Available data section start
/-! ### Invalidating a data cache line -/

@[simp] theorem State.invalidateDataLine_cfg (s : State) (p : Word) :
    (s.invalidateDataLine p).cfg = s.cfg := by unfold State.invalidateDataLine; split <;> rfl

@[simp] theorem State.invalidateDataLine_pc (s : State) (p : Word) :
    (s.invalidateDataLine p).pc = s.pc := by unfold State.invalidateDataLine; split <;> rfl

@[simp] theorem State.invalidateDataLine_gpr (s : State) (p : Word) :
    (s.invalidateDataLine p).gpr = s.gpr := by unfold State.invalidateDataLine; split <;> rfl

@[simp] theorem State.invalidateDataLine_status (s : State) (p : Word) :
    (s.invalidateDataLine p).status = s.status := by unfold State.invalidateDataLine; split <;> rfl

@[simp] theorem State.invalidateDataLine_estatus (s : State) (p : Word) :
    (s.invalidateDataLine p).estatus = s.estatus := by unfold State.invalidateDataLine; split <;> rfl

@[simp] theorem State.invalidateDataLine_bstatus (s : State) (p : Word) :
    (s.invalidateDataLine p).bstatus = s.bstatus := by unfold State.invalidateDataLine; split <;> rfl

@[simp] theorem State.invalidateDataLine_ienable (s : State) (p : Word) :
    (s.invalidateDataLine p).ienable = s.ienable := by unfold State.invalidateDataLine; split <;> rfl

@[simp] theorem State.invalidateDataLine_inDebug (s : State) (p : Word) :
    (s.invalidateDataLine p).inDebug = s.inDebug := by unfold State.invalidateDataLine; split <;> rfl

@[simp] theorem State.invalidateDataLine_mem (s : State) (p : Word) :
    (s.invalidateDataLine p).mem = s.mem := by unfold State.invalidateDataLine; split <;> rfl

@[simp] theorem State.invalidateDataLine_irq (s : State) (p : Word) :
    (s.invalidateDataLine p).irq = s.irq := by unfold State.invalidateDataLine; split <;> rfl

@[simp] theorem State.invalidateDataLine_custom (s : State) (p : Word) :
    (s.invalidateDataLine p).custom = s.custom := by unfold State.invalidateDataLine; split <;> rfl

@[simp] theorem State.invalidateDataLine_stored (s : State) (p : Word) :
    (s.invalidateDataLine p).stored = s.stored := by unfold State.invalidateDataLine; split <;> rfl

@[simp] theorem State.invalidateDataLine_ioLog (s : State) (p : Word) :
    (s.invalidateDataLine p).ioLog = s.ioLog := by unfold State.invalidateDataLine; split <;> rfl

@[simp] theorem State.invalidateDataLine_inputs (s : State) (p : Word) :
    (s.invalidateDataLine p).inputs = s.inputs := by unfold State.invalidateDataLine; split <;> rfl

@[simp] theorem State.invalidateDataLine_draws (s : State) (p : Word) :
    (s.invalidateDataLine p).draws = s.draws := by unfold State.invalidateDataLine; split <;> rfl

@[simp] theorem State.invalidateDataLine_readReg (s : State) (p : Word) (q : Reg) :
    (s.invalidateDataLine p).readReg q = s.readReg q := State.readReg_congr (by simp) q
Available data section end
Work required :: Retype every record above exactly as it stands.

Answer to this task ::
/-! ### Invalidating a data cache line -/

@[simp] theorem State.invalidateDataLine_cfg (s : State) (p : Word) :
    (s.invalidateDataLine p).cfg = s.cfg := by unfold State.invalidateDataLine; split <;> rfl

@[simp] theorem State.invalidateDataLine_pc (s : State) (p : Word) :
    (s.invalidateDataLine p).pc = s.pc := by unfold State.invalidateDataLine; split <;> rfl

@[simp] theorem State.invalidateDataLine_gpr (s : State) (p : Word) :
    (s.invalidateDataLine p).gpr = s.gpr := by unfold State.invalidateDataLine; split <;> rfl

@[simp] theorem State.invalidateDataLine_status (s : State) (p : Word) :
    (s.invalidateDataLine p).status = s.status := by unfold State.invalidateDataLine; split <;> rfl

@[simp] theorem State.invalidateDataLine_estatus (s : State) (p : Word) :
    (s.invalidateDataLine p).estatus = s.estatus := by unfold State.invalidateDataLine; split <;> rfl

@[simp] theorem State.invalidateDataLine_bstatus (s : State) (p : Word) :
    (s.invalidateDataLine p).bstatus = s.bstatus := by unfold State.invalidateDataLine; split <;> rfl

@[simp] theorem State.invalidateDataLine_ienable (s : State) (p : Word) :
    (s.invalidateDataLine p).ienable = s.ienable := by unfold State.invalidateDataLine; split <;> rfl

@[simp] theorem State.invalidateDataLine_inDebug (s : State) (p : Word) :
    (s.invalidateDataLine p).inDebug = s.inDebug := by unfold State.invalidateDataLine; split <;> rfl

@[simp] theorem State.invalidateDataLine_mem (s : State) (p : Word) :
    (s.invalidateDataLine p).mem = s.mem := by unfold State.invalidateDataLine; split <;> rfl

@[simp] theorem State.invalidateDataLine_irq (s : State) (p : Word) :
    (s.invalidateDataLine p).irq = s.irq := by unfold State.invalidateDataLine; split <;> rfl

@[simp] theorem State.invalidateDataLine_custom (s : State) (p : Word) :
    (s.invalidateDataLine p).custom = s.custom := by unfold State.invalidateDataLine; split <;> rfl

@[simp] theorem State.invalidateDataLine_stored (s : State) (p : Word) :
    (s.invalidateDataLine p).stored = s.stored := by unfold State.invalidateDataLine; split <;> rfl

@[simp] theorem State.invalidateDataLine_ioLog (s : State) (p : Word) :
    (s.invalidateDataLine p).ioLog = s.ioLog := by unfold State.invalidateDataLine; split <;> rfl

@[simp] theorem State.invalidateDataLine_inputs (s : State) (p : Word) :
    (s.invalidateDataLine p).inputs = s.inputs := by unfold State.invalidateDataLine; split <;> rfl

@[simp] theorem State.invalidateDataLine_draws (s : State) (p : Word) :
    (s.invalidateDataLine p).draws = s.draws := by unfold State.invalidateDataLine; split <;> rfl

@[simp] theorem State.invalidateDataLine_readReg (s : State) (p : Word) (q : Reg) :
    (s.invalidateDataLine p).readReg q = s.readReg q := State.readReg_congr (by simp) q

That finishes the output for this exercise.